====== DATA FOR THE TASK ======
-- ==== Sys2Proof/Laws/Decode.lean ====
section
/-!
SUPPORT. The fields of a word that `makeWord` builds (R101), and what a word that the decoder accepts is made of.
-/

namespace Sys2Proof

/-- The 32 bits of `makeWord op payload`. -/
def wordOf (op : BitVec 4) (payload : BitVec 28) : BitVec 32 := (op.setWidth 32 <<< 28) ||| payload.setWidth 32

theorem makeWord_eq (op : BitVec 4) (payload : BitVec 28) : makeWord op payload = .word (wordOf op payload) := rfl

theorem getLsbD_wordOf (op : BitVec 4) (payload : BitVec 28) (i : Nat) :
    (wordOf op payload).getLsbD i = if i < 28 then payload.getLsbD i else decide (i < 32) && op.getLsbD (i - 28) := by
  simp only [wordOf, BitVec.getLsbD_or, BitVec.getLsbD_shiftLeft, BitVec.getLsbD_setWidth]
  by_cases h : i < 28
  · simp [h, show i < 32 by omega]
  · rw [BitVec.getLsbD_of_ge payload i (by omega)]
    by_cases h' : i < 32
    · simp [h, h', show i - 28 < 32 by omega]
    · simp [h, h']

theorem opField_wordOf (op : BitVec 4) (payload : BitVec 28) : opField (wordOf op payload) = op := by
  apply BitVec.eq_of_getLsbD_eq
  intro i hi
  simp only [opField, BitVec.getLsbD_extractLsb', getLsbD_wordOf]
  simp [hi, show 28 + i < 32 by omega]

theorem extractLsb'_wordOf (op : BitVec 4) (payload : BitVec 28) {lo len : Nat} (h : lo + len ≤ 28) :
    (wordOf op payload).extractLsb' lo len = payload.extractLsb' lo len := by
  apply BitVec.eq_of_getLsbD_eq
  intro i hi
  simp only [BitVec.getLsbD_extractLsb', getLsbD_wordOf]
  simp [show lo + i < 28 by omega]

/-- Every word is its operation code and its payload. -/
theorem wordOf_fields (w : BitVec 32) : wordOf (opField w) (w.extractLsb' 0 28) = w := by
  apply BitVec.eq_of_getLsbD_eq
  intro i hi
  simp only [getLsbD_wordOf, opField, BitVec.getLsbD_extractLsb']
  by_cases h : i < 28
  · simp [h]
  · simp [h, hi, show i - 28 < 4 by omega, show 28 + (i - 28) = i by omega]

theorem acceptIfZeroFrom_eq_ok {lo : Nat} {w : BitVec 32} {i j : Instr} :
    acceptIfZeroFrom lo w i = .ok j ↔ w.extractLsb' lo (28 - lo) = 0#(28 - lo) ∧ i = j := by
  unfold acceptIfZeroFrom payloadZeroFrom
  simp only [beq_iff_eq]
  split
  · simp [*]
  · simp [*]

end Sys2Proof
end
======
▶ _YOUR INSTRUCTIONS_: Word for word, write out each entry shown above.

▶ _PROBLEM SOLUTION_:
-- ==== Sys2Proof/Laws/Decode.lean ====
section
/-!
SUPPORT. The fields of a word that `makeWord` builds (R101), and what a word that the decoder accepts is made of.
-/

namespace Sys2Proof

/-- The 32 bits of `makeWord op payload`. -/
def wordOf (op : BitVec 4) (payload : BitVec 28) : BitVec 32 := (op.setWidth 32 <<< 28) ||| payload.setWidth 32

theorem makeWord_eq (op : BitVec 4) (payload : BitVec 28) : makeWord op payload = .word (wordOf op payload) := rfl

theorem getLsbD_wordOf (op : BitVec 4) (payload : BitVec 28) (i : Nat) :
    (wordOf op payload).getLsbD i = if i < 28 then payload.getLsbD i else decide (i < 32) && op.getLsbD (i - 28) := by
  simp only [wordOf, BitVec.getLsbD_or, BitVec.getLsbD_shiftLeft, BitVec.getLsbD_setWidth]
  by_cases h : i < 28
  · simp [h, show i < 32 by omega]
  · rw [BitVec.getLsbD_of_ge payload i (by omega)]
    by_cases h' : i < 32
    · simp [h, h', show i - 28 < 32 by omega]
    · simp [h, h']

theorem opField_wordOf (op : BitVec 4) (payload : BitVec 28) : opField (wordOf op payload) = op := by
  apply BitVec.eq_of_getLsbD_eq
  intro i hi
  simp only [opField, BitVec.getLsbD_extractLsb', getLsbD_wordOf]
  simp [hi, show 28 + i < 32 by omega]

theorem extractLsb'_wordOf (op : BitVec 4) (payload : BitVec 28) {lo len : Nat} (h : lo + len ≤ 28) :
    (wordOf op payload).extractLsb' lo len = payload.extractLsb' lo len := by
  apply BitVec.eq_of_getLsbD_eq
  intro i hi
  simp only [BitVec.getLsbD_extractLsb', getLsbD_wordOf]
  simp [show lo + i < 28 by omega]

/-- Every word is its operation code and its payload. -/
theorem wordOf_fields (w : BitVec 32) : wordOf (opField w) (w.extractLsb' 0 28) = w := by
  apply BitVec.eq_of_getLsbD_eq
  intro i hi
  simp only [getLsbD_wordOf, opField, BitVec.getLsbD_extractLsb']
  by_cases h : i < 28
  · simp [h]
  · simp [h, hi, show i - 28 < 4 by omega, show 28 + (i - 28) = i by omega]

theorem acceptIfZeroFrom_eq_ok {lo : Nat} {w : BitVec 32} {i j : Instr} :
    acceptIfZeroFrom lo w i = .ok j ↔ w.extractLsb' lo (28 - lo) = 0#(28 - lo) ∧ i = j := by
  unfold acceptIfZeroFrom payloadZeroFrom
  simp only [beq_iff_eq]
  split
  · simp [*]
  · simp [*]

end Sys2Proof
end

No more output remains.